General Steel Divests Steel Manufacturing Business

  • Wednesday, 06 January 2016 03:37

On 30 December 2015, General Steel Holdings, Inc, signed a series of restructuring agreements to effect the sale of its steel manufacturing business.

Due to depressed market trends for the Chinese steel business, the company’s steel manufacturing business has reportedly suffered heavy net losses in recent years. This lead to the board entering into an agreement to sell its wholly owned General Steel (China) co., LTD and its entire equity interest in Shaanxi Longmen Iron and Steel co., Ltd for $1 million to an affiliate of Victory Energy Resource Limited.

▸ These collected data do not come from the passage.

/-! ## The PTS_DTS_flags table -/

/-- Settles O17: what P_PDF does with the value of each row. -/
theorem ptsDtsFlagsRows : Obligations.PtsDtsFlagsRows := by
  unfold Obligations.PtsDtsFlagsRows
  intro s ext
  simp only [List.forall_mem_cons, List.not_mem_nil, false_implies, implies_true, and_true]
  refine ⟨⟨rfl, rfl, rfl⟩, fun hp => ?_, fun hp => ?_⟩
  · exact (flagsRead_eq _ _).trans (congrArg _ (if_neg (by simp [hp])))
  · exact (flagsRead_eq _ _).trans (congrArg _ (if_pos (by simp [hp])))

/-! ## The four bits in front of a timestamp -/

theorem truncates_of_readField {i : Instr} {n : Nat} {s : State} {k : Nat → State → Out} (hn : 1 ≤ n)
    (h : exec i s = readField n s k) : truncates i n s :=
  fun hw hshort => h.trans (readField_short hn hw hshort k)

theorem execPPtsPfx_of_readable {s : State} {flags : BitVec 2} (hr : s.readable 4)
    (hf : s.wk.ptsDtsFlags = .val flags) :
    exec .pPtsPfx s = .next (if streamValue s.inBuf s.pos 4 = flags.toNat then (s.advance 4).goto .pPtsHi
      else failed .malformed .badPtsPrefix (s.advance 4)) := by
  rw [exec, execPPtsPfx, readField_of_readable hr]
  simp only [State.advance_wk, hf, needs_val, terminate_malformed, ite_not]
  exact (apply_ite Host.Outcome.next _ _ _).symm

theorem execPDtsPfx_of_readable {s : State} (hr : s.readable 4) :
    exec .pDtsPfx s = .next (if streamValue s.inBuf s.pos 4 = 0b0001 then (s.advance 4).goto .pDtsHi
      else failed .malformed .badDtsPrefix (s.advance 4)) := by
  rw [exec, execPDtsPfx, readField_of_readable hr]
  simp only [terminate_malformed, ite_not]
  exact (apply_ite Host.Outcome.next _ _ _).symm

/-- Settles O28: the two checks of a field of four bits, and the field that does not fit. -/
theorem prefixesChecked : Obligations.PrefixesChecked := by
  unfold Obligations.PrefixesChecked
  intro s flags
  exact ⟨truncates_of_readField (by decide) rfl, fun hr hf => execPPtsPfx_of_readable hr hf,
    truncates_of_readField (by decide) rfl, fun hr => execPDtsPfx_of_readable hr⟩

end Sys2Proof.Proofs.Rows
end

section
/-! Fields that stand in the stream: which bits a value occupies in `IN[0..L-1]`, taken apart and put together along
`++` and along bytes, and the five bytes of a timestamp field (30_encoding.md R87, R90; 42_header_parser.md R193). -/

namespace Sys2Proof.Proofs.Fields
open Sys2Proof.Machine Sys2Proof.Proofs.Reader

/-- The field with value `x` stands at stream bit `i` of `IN[0..L-1]`: it fits, its bytes are written, and its bits are
those of `x` (20_memory.md R63 to R65). -/
structure Stands {n : Nat} (m : Memory) (L i : Nat) (x : BitVec n) : Prop where
  fits : i + n ≤ 8 * L
  written : ∀ j, i ≤ j → j < i + n → ∃ b, Memory.read m (j / 8) = .val b
  value : streamValue m i n = x.toNat

section
variable {m : Memory} {L i n k : Nat}

theorem stands_byte {a : Nat} {b : Byte} (ha : a < L) (h : Memory.read m a = .val b) : Stands m L (8 * a) b where
  fits := by omega
  written j hlo hhi := ⟨b, by rw [show j / 8 = a by omega, h]⟩
  value := streamValue_byte h

theorem Stands.append {x : BitVec n} {y : BitVec k} (hx : Stands m L i x) (hy : Stands m L (i + n) y) :
    Stands m L i (x ++ y) where
  fits := Nat.add_assoc i n k ▸ hy.fits
  written j hlo hhi := by
    rcases Nat.lt_or_ge j (i + n) with hj | hj
    · exact hx.written j hlo hj
    · exact hy.written j hj (by omega)
  value := streamValue_append hx.value hy.value

/-- A field of two parts has each part where its bits are. -/
theorem Stands.split {x : BitVec n} {y : BitVec k} (h : Stands m L i (x ++ y)) :
    Stands m L i x ∧ Stands m L (i + n) y := by
  obtain ⟨hfits, hwritten, hvalue⟩ := h
  rw [streamValue_add, BitVec.toNat_append, ← Nat.shiftLeft_add_eq_or_of_lt y.isLt, Nat.shiftLeft_eq] at hvalue
  have hlo := streamValue_lt m (i + n) k
  have hy : streamValue m (i + n) k = y.toNat := by
    have := congrArg (· % 2 ^ k) hvalue
    simpa [Nat.mod_eq_of_lt hlo, Nat.mod_eq_of_lt y.isLt] using this
  have hx : streamValue m i n = x.toNat :=
    Nat.eq_of_mul_eq_mul_right (Nat.two_pow_pos k) (by omega)
  exact ⟨⟨by omega, fun j h1 h2 => hwritten j h1 (by omega), hx⟩,
    ⟨by omega, fun j h1 h2 => hwritten j (by omega) (by omega), hy⟩⟩

theorem Stands.ofNat_value {x : BitVec n} (h : Stands m L i x) : BitVec.ofNat n (streamValue m i n) = x := by
  rw [h.value, BitVec.ofNat_toNat, BitVec.setWidth_eq]

/-- A field of one bit that is 1. -/
theorem Stands.streamBit_of_one (h : Stands m L i 1#1) : streamBit m i = true := by
  have hvalue := h.value
  rw [streamValue_one] at hvalue
  cases hb : streamBit m i with
  | true => rfl
  | false => rw [hb] at hvalue; cases hvalue

end

/-! ## Bytes -/

theorem range_cons {m : Memory} {a k : Nat} {b : Byte} {bs : List Byte}
    (h : Memory.range m a (k + 1) = .ok (b :: bs)) : Memory.read m a = .val b ∧ Memory.range m (a + 1) k = .ok bs := by
  rw [Memory.range] at h
  split at h
  · cases h
  · split at h
    · cases h
    · rename_i hread _ _ hrange
      cases h
      exact ⟨hread, hrange⟩

/-- The first bytes of a range, and the rest behind them. -/
theorem range_append {m : Memory} {a : Nat} {xs ys : List Byte}
    (h : Memory.range m a (xs ++ ys).length = .ok (xs ++ ys)) :
    Memory.range m a xs.length = .ok xs ∧ Memory.range m (a + xs.length) ys.length = .ok ys := by
  induction xs generalizing a with
  | nil => exact ⟨rfl, h⟩
  | cons x xs ih =>
    obtain ⟨hread, hrest⟩ := range_cons h
    obtain ⟨hxs, hys⟩ := ih hrest
    refine ⟨by simp only [List.length_cons, Memory.range, hread, hxs], ?_⟩
    rwa [List.length_cons, Nat.add_comm xs.length 1, ← Nat.add_assoc]

/-- The bytes of a range stand at their addresses. -/
theorem stands_of_range {m : Memory} {L a k : Nat} {bs : List Byte} (h : Memory.range m a k = .ok bs)
    (hL : a + k ≤ L) (j : Nat) {b : Byte} (hb : bs[j]? = some b) : Stands m L (8 * (a + j)) b := by
  obtain ⟨hlen, hread⟩ := Memory.range_ok h
  obtain ⟨hj, rfl⟩ := List.getElem?_eq_some_iff.mp hb
  exact stands_byte (by omega) (hread j hj)

/-! ## Timestamps -/

/-- The segments of a timestamp stand side by side in it (42_header_parser.md R193). -/
theorem assembleTimestamp_eq_append (hi : BitVec 3) (mid lo : BitVec 15) :
    assembleTimestamp hi mid lo = hi ++ mid ++ lo := by
  have h : (hi ++ mid ++ lo).setWidth 33 = _ := BitVec.setWidth_append_append_eq_shiftLeft_setWidth_or
  rw [BitVec.setWidth_eq] at h
  exact h.symm

theorem assembleTimestamp_segments (T : BitVec 33) :
    assembleTimestamp (T.extractLsb' 30 3) (T.extractLsb' 15 15) (T.extractLsb' 0 15) = T := by
  have hhigh : T.extractLsb' 30 3 ++ T.extractLsb' 15 15 = T.extractLsb' 15 18 :=
    BitVec.extractLsb'_append_extractLsb'_eq_extractLsb' rfl
  have hall : T.extractLsb' 15 18 ++ T.extractLsb' 0 15 = T.extractLsb' 0 33 :=
    BitVec.extractLsb'_append_extractLsb'_eq_extractLsb' rfl
  rw [assembleTimestamp_eq_append, hhigh, hall, BitVec.extractLsb'_eq_self]

theorem segments_of_assembled (hi : BitVec 3) (mid lo : BitVec 15) :
    (assembleTimestamp hi mid lo).extractLsb' 30 3 = hi ∧ (assembleTimestamp hi mid lo).extractLsb' 15 15 = mid ∧
      (assembleTimestamp hi mid lo).extractLsb' 0 15 = lo := by
  rw [assembleTimestamp_eq_append]
  refine ⟨?_, ?_, BitVec.extractLsb'_append_eq_right⟩
  · exact (BitVec.extractLsb'_append_eq_of_le (by decide)).trans BitVec.extractLsb'_append_eq_left
  · exact (BitVec.extractLsb'_append_eq_of_le (by decide)).trans BitVec.extractLsb'_append_eq_right

theorem assembleTimestamp_toNat (hi : BitVec 3) (mid lo : BitVec 15) :
    (assembleTimestamp hi mid lo).toNat = hi.toNat * 2 ^ 30 + mid.toNat * 2 ^ 15 + lo.toNat := by
  rw [assembleTimestamp_eq_append, BitVec.toNat_append, BitVec.toNat_append,
    ← Nat.shiftLeft_add_eq_or_of_lt lo.isLt, ← Nat.shiftLeft_add_eq_or_of_lt mid.isLt, Nat.shiftLeft_eq,
    Nat.shiftLeft_eq]
  ring

/-- Where the five bytes of R90 put the leading four bits, the segments and the markers of a timestamp field. -/
structure StandsTimestamp (m : Memory) (L i : Nat) (p : BitVec 4) (T : BitVec 33) : Prop where
  pfx : Stands m L i p
  hi : Stands m L (i + 4) (T.extractLsb' 30 3)
  marker0 : Stands m L (i + 7) 1#1
  mid : Stands m L (i + 8) (T.extractLsb' 15 15)
  marker1 : Stands m L (i + 23) 1#1
  lo : Stands m L (i + 24) (T.extractLsb' 0 15)
  marker2 : Stands m L (i + 39) 1#1

theorem standsTimestamp_of_range {m : Memory} {L a : Nat} {p : BitVec 4} {T : BitVec 33}
    (h : Memory.range m a 5 = .ok (timestampBytes p T)) (hL : a + 5 ≤ L) : StandsTimestamp m L (8 * a) p T := by
  have hbyte := stands_of_range h hL
  obtain ⟨hfirst, hmarker0⟩ := Stands.split (x := p ++ T.extractLsb' 30 3) (y := 1#1) (hbyte 0 rfl)
  obtain ⟨hpfx, hhi⟩ := hfirst.split
  have hmidHigh : Stands m L (8 * a + 8) (T.extractLsb' 22 8) := hbyte 1 rfl
  obtain ⟨hmidLow, hmarker1⟩ := Stands.split (x := T.extractLsb' 15 7) (y := 1#1) (hbyte 2 rfl)
  have hloHigh : Stands m L (8 * a + 24) (T.extractLsb' 7 8) := hbyte 3 rfl
  obtain ⟨hloLow, hmarker2⟩ := Stands.split (x := T.extractLsb' 0 7) (y := 1#1) (hbyte 4 rfl)
  have hmid : T.extractLsb' 22 8 ++ T.extractLsb' 15 7 = T.extractLsb' 15 15 :=
    BitVec.extractLsb'_append_extractLsb'_eq_extractLsb' rfl
  have hlo : T.extractLsb' 7 8 ++ T.extractLsb' 0 7 = T.extractLsb' 0 15 :=
    BitVec.extractLsb'_append_extractLsb'_eq_extractLsb' rfl
  exact ⟨hpfx, hhi, hmarker0, hmid ▸ hmidHigh.append hmidLow, hmarker1, hlo ▸ hloHigh.append hloLow, hmarker2⟩

theorem StandsTimestamp.assembled {m : Memory} {L i : Nat} {p : BitVec 4} {T : BitVec 33}
    (h : StandsTimestamp m L i p T) :
    assembleTimestamp (BitVec.ofNat 3 (streamValue m (i + 4) 3)) (BitVec.ofNat 15 (streamValue m (i + 8) 15))
      (BitVec.ofNat 15 (streamValue m (i + 24) 15)) = T := by
  rw [h.hi.ofNat_value, h.mid.ofNat_value, h.lo.ofNat_value, assembleTimestamp_segments]

/-- Settles O32: an assembled timestamp is its segments side by side, and the bytes of R90 hold them. -/
theorem timestampRoundTrip : Obligations.TimestampRoundTrip := by
  unfold Obligations.TimestampRoundTrip
  constructor
  · intro hi mid lo T
    obtain ⟨hhi, hmid, hlo⟩ := segments_of_assembled hi mid lo
    exact ⟨hhi, hmid, hlo, assembleTimestamp_toNat hi mid lo⟩
  · intro m a p T h i
    have hfield : StandsTimestamp m (a + 5) i p T := standsTimestamp_of_range h le_rfl
    exact ⟨hfield.pfx.value, hfield.marker0.streamBit_of_one, hfield.marker1.streamBit_of_one,
      hfield.marker2.streamBit_of_one, hfield.hi.value, hfield.mid.value, hfield.lo.value, hfield.assembled⟩

end Sys2Proof.Proofs.Fields
end

section
/-! Start parses that find what they look for (30_encoding.md R82, R97): a phase whose field stands at POS takes one
step to the next phase, and the phases of each part of a header are put end to end. -/

namespace Sys2Proof.Proofs.PhaseRuns
open Sys2Proof.Machine Sys2Proof.Proofs.Turns Sys2Proof.Proofs.Steps Sys2Proof.Proofs.Fields Sys2Proof.Proofs.Stops
open Sys2Proof.Proofs.Commit Sys2Proof.Proofs.Invariant

theorem needs_of_eq {α : Type} {r : RegName} {v : Poisonable α} {x : α} (h : v = .val x) (k : α → Out) :
    needs r v k = k x := by rw [h, needs_val]

/-! ## Phases that find their field -/

/-- The start parse of `IN[0..L-1]` that `s` accepts, as it stands in phase `p` at bit `q` with working header `w`. -/
def inPhase (s : State) (L : Nat) (p : Phase) (q : Nat) (w : Wk) : State :=
  { accept true L s with phase := p.code, pos := q, wk := w }

section
variable {s : State} {L q n : Nat} {p p' : Phase} {w : Wk} (hcfg : s.cfg.wf = true) (ht : s.turns = [])

include hcfg in
/-- A phase that finds the field `x` at POS goes on with its value. -/
theorem readField_inPhase {x : BitVec n} (hx : Stands s.inBuf L q x) (hn : 1 ≤ n ∧ n ≤ 24)
    (k : Nat → State → Out) :
    readField n (inPhase s L p q w) k = k x.toNat (inPhase s L p (q + n) w) := by
  obtain ⟨h1, h24⟩ := hn
  have hr : (inPhase s L p q w).readable n := ⟨h1, readWidth_of_wf hcfg h24, hx.fits, hx.written⟩
  rw [readField_of_readable hr, show streamValue (inPhase s L p q w).inBuf (inPhase s L p q w).pos n = x.toNat from
    hx.value]
  rfl

include ht in
theorem step_inPhase (hp : p.code ≠ Phase.pPayload.code) :
    step (inPhase s L p q w) = exec (phaseInstr p.code) (inPhase s L p q w) := by
  have hnil : (inPhase s L p q w).turns = [] := ht
  have hstep := step_of_phase (s := inPhase s L p q w) (pespTurn_of_nil hnil) hp
  rwa [dequeued_of_nil hnil] at hstep

include hcfg ht

/-- A phase that reads a field, finds it and goes on. -/
theorem runs_reads (p : Phase) {k : Nat → State → Out} {x : BitVec n} {t : State} (hx : Stands s.inBuf L q x)
    (hi : ∀ u, exec (phaseInstr p.code) u = readField n u k)
    (hk : k x.toNat (inPhase s L p (q + n) w) = .next t) (hp : p.code ≠ Phase.pPayload.code := by decide)
    (hn : 1 ≤ n ∧ n ≤ 24 := by decide) : Runs 1 (inPhase s L p q w) t :=
  runs_one <| (step_inPhase ht hp).trans <| (hi _).trans <| (readField_inPhase hcfg hx hn k).trans hk

/-- A phase that records its field. -/
theorem runs_records (p : Phase) (write : BitVec n → Wk → Wk) {x : BitVec n} (hx : Stands s.inBuf L q x)
    (hi : ∀ u, exec (phaseInstr p.code) u = fieldPhase n write p' u)
    (hp : p.code ≠ Phase.pPayload.code := by decide) (hn : 1 ≤ n ∧ n ≤ 24 := by decide) :
    Runs 1 (inPhase s L p q w) (inPhase s L p' (q + n) (write x w)) := by
  refine runs_reads hcfg ht p hx hi ?_ hp hn
  rw [BitVec.ofNat_toNat, BitVec.setWidth_eq]
  rfl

Despite the sale, General Steel will still own 32 percent of Tianwu Tongyong (Tianjin) International Trading Co., Ltd, which sources overseas iron ore for steel mills, and 99 percent of Maoming Hengda Iron and Steel Co., Ltd, which holds valuable land assets worth an estimated RMB 250 million.

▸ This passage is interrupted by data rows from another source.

-- ==== Sys2Proof/Laws/Memory.lean ====
section
/-! SUPPORT. Memory: a write is read back, leaves every other cell alone, and keeps the canonical form; so does an image. -/

namespace Sys2Proof.Machine

/-- A write leaves every other cell alone (R44), whatever the list. -/
theorem Memory.read_write_ne (m : Memory) {a b : Nat} (v : Word) (h : b ≠ a) :
    Memory.read (Memory.write m a v) b = Memory.read m b := by
  induction m with
  | nil => by_cases hv : v = Memory.unlisted <;> simp [Memory.write, Memory.read, hv, h]
  | cons c m ih =>
    obtain ⟨c, w⟩ := c
    simp only [Memory.write]
    split
    · split <;> simp [Memory.read, h]
    · split
      · subst_vars
        split <;> simp [Memory.read, h]
      · simp [Memory.read, ih]

/-- The form only weakens when its lower bound does. -/
theorem Memory.wfFrom_mono {lo lo' : Nat} (m : Memory) (h : lo' ≤ lo) (hm : Memory.wfFrom lo m = true) :
    Memory.wfFrom lo' m = true := by
  cases m with
  | nil => rfl
  | cons c m =>
    obtain ⟨c, w⟩ := c
    simp only [Memory.wfFrom, Bool.and_eq_true, decide_eq_true_eq] at hm ⊢
    exact ⟨⟨by omega, hm.1.2⟩, hm.2⟩

/-- Below its lower bound a canonical memory lists nothing. -/
theorem Memory.read_of_wfFrom {lo : Nat} (m : Memory) (hm : Memory.wfFrom lo m = true) {a : Nat} (h : a < lo) :
    Memory.read m a = Memory.unlisted := by
  induction m generalizing lo with
  | nil => rfl
  | cons c m ih =>
    obtain ⟨c, w⟩ := c
    simp only [Memory.wfFrom, Bool.and_eq_true, decide_eq_true_eq] at hm
    simp only [Memory.read]
    rw [if_neg (by omega)]
    exact ih hm.2 (by omega)

/-- What is written is read back (R44), on a canonical memory. -/
theorem Memory.read_write_self_from {lo : Nat} (m : Memory) (hm : Memory.wfFrom lo m = true) (a : Nat) (v : Word) :
    Memory.read (Memory.write m a v) a = v := by
  induction m generalizing lo with
  | nil => by_cases hv : v = Memory.unlisted <;> simp [Memory.write, Memory.read, hv]
  | cons c m ih =>
    obtain ⟨c, w⟩ := c
    have hm' := hm
    simp only [Memory.wfFrom, Bool.and_eq_true, decide_eq_true_eq] at hm'
    simp only [Memory.write]
    split
    · rename_i hlt
      split
      · rename_i hv
        rw [hv]
        refine Memory.read_of_wfFrom (lo := c) _ ?_ hlt
        simp only [Memory.wfFrom, Bool.and_eq_true, decide_eq_true_eq]
        exact ⟨⟨Nat.le_refl _, hm'.1.2⟩, hm'.2⟩
      · simp [Memory.read]
    · split
      · rename_i heq
        split
        · rename_i hv
          rw [hv]
          exact Memory.read_of_wfFrom _ hm'.2 (by omega)
        · simp [Memory.read]
      · rename_i hne
        simp only [Memory.read, if_neg hne]
        exact ih hm'.2

theorem Memory.read_write_self {m : Memory} (hm : m.wf = true) (a : Nat) (v : Word) : (m.write a v).read a = v :=
  Memory.read_write_self_from m hm a v

/-- A write keeps the canonical form. -/
theorem Memory.wfFrom_write {lo : Nat} (m : Memory) (hm : Memory.wfFrom lo m = true) {a : Nat} (h : lo ≤ a) (v : Word) :
    Memory.wfFrom lo (Memory.write m a v) = true := by
  induction m generalizing lo with
  | nil => by_cases hv : v = Memory.unlisted <;> simp [Memory.write, Memory.wfFrom, hv, h]
  | cons c m ih =>
    obtain ⟨c, w⟩ := c
    have hm' := hm
    simp only [Memory.wfFrom, Bool.and_eq_true, decide_eq_true_eq] at hm'
    simp only [Memory.write]
    split
    · split
      · exact hm
      · rename_i hv
        simp only [Memory.wfFrom, Bool.and_eq_true, decide_eq_true_eq]
        exact ⟨⟨h, hv⟩, ⟨by omega, hm'.1.2⟩, hm'.2⟩
    · split
      · rename_i heq
        split
        · exact Memory.wfFrom_mono _ (by omega) hm'.2
        · rename_i hv
          simp only [Memory.wfFrom, Bool.and_eq_true, decide_eq_true_eq]
          exact ⟨⟨h, hv⟩, Memory.wfFrom_mono _ (by omega) hm'.2⟩
      · simp only [Memory.wfFrom, Bool.and_eq_true, decide_eq_true_eq]
        exact ⟨hm'.1, ih hm'.2 (by omega)⟩

theorem Memory.wf_write {m : Memory} (hm : m.wf = true) (a : Nat) (v : Word) : (m.write a v).wf = true :=
  Memory.wfFrom_write m hm (Nat.zero_le a) v

theorem Memory.wf_writeAll {m : Memory} (hm : m.wf = true) (a : Nat) (ws : List Word) : (m.writeAll a ws).wf = true := by
  induction ws generalizing m a with
  | nil => exact hm
  | cons w ws ih => exact ih (Memory.wf_write hm a w) (a + 1)

/-- A write below the capacity lists no cell above it. -/
theorem Memory.below_write {n : Nat} (m : Memory) (hm : Memory.below n m = true) {a : Nat} (h : a < n) (v : Word) :
    Memory.below n (Memory.write m a v) = true := by
  induction m with
  | nil => by_cases hv : v = Memory.unlisted <;> simp [Memory.write, Memory.below, hv, h]
  | cons c m ih =>
    obtain ⟨c, w⟩ := c
    simp only [Memory.below, Bool.and_eq_true, decide_eq_true_eq] at hm
    simp only [Memory.write]
    split
    · split <;> simp [Memory.below, h, hm.1, hm.2]
    · split
      · split <;> simp [Memory.below, h, hm.2]
      · simp [Memory.below, hm.1, ih hm.2]

/-- A loaded image is canonical. -/
theorem Memory.wfFrom_ofImageFrom (a : Nat) (ws : List Word) : Memory.wfFrom a (Memory.ofImageFrom a ws) = true := by
  induction ws generalizing a with
  | nil => rfl
  | cons w ws ih =>
    simp only [Memory.ofImageFrom]
    split
    · exact Memory.wfFrom_mono _ (Nat.le_succ a) (ih (a + 1))
    · rename_i hw
      simp only [Memory.wfFrom, Bool.and_eq_true, decide_eq_true_eq]
      exact ⟨⟨Nat.le_refl a, hw⟩, ih (a + 1)⟩

theorem Memory.wf_ofImage (ws : List Word) : (Memory.ofImage ws).wf = true := Memory.wfFrom_ofImageFrom 0 ws

/-- What a loaded image reads as: its words from `a` on, zeros elsewhere (R33, R46). -/
theorem Memory.read_ofImageFrom (ws : List Word) (a b : Nat) :
    Memory.read (Memory.ofImageFrom a ws) b = if b < a then 0 else ws.getD (b - a) 0 := by
  induction ws generalizing a with
  | nil => simp [Memory.ofImageFrom, Memory.read, Memory.unlisted]
  | cons w ws ih =>
    simp only [Memory.ofImageFrom]
    by_cases hw : w = Memory.unlisted
    · rw [if_pos hw, ih]
      by_cases h1 : b < a
      · rw [if_pos (by omega), if_pos h1]
      · by_cases h2 : b = a
        · subst h2; simp [hw, Memory.unlisted]
        · rw [if_neg (by omega), if_neg h1]
          obtain ⟨n, hn⟩ : ∃ n, b - a = n + 1 := ⟨b - a - 1, by omega⟩
          rw [hn, show b - (a + 1) = n by omega]; rfl
    · rw [if_neg hw]
      simp only [Memory.read, ih]
      by_cases h2 : b = a
      · subst h2; simp
      · rw [if_neg h2]
        by_cases h1 : b < a
        · rw [if_pos (by omega), if_pos h1]
        · rw [if_neg (by omega), if_neg h1]
          obtain ⟨n, hn⟩ : ∃ n, b - a = n + 1 := ⟨b - a - 1, by omega⟩
          rw [hn, show b - (a + 1) = n by omega]; rfl

/-- A loaded image that fits lists no cell above the capacity. -/
theorem Memory.below_ofImageFrom (ws : List Word) (a n : Nat) (h : a + ws.length ≤ n) :
    Memory.below n (Memory.ofImageFrom a ws) = true := by
  induction ws generalizing a with
  | nil => rfl
  | cons w ws ih =>
    simp only [List.length_cons] at h
    simp only [Memory.ofImageFrom]
    split
    · exact ih (a + 1) (by omega)
    · simp [Memory.below, ih (a + 1) (by omega)]; omega

/-- The memory of the state after reset is canonical. -/
theorem reset_memory_wf : State.reset.engine.mem.wf = true := rfl

end Sys2Proof.Machine
end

The company plans to focus on accelerating its cleantech business via their 84.5 percent equity ownership in Catalon Chemical Corp, which develops and manufactures De-NOx honeycomb catalysts and industrial ceramics.

“The timely divesture of the steel manufacturing business is necessary for General Steel in order to preserve liquid assets that will enable the Company to survive and to focus on the promising cleantech business” said Ms. Yunshan Li, Chief Executive Officer for General Steel

Rate this item
(0 votes)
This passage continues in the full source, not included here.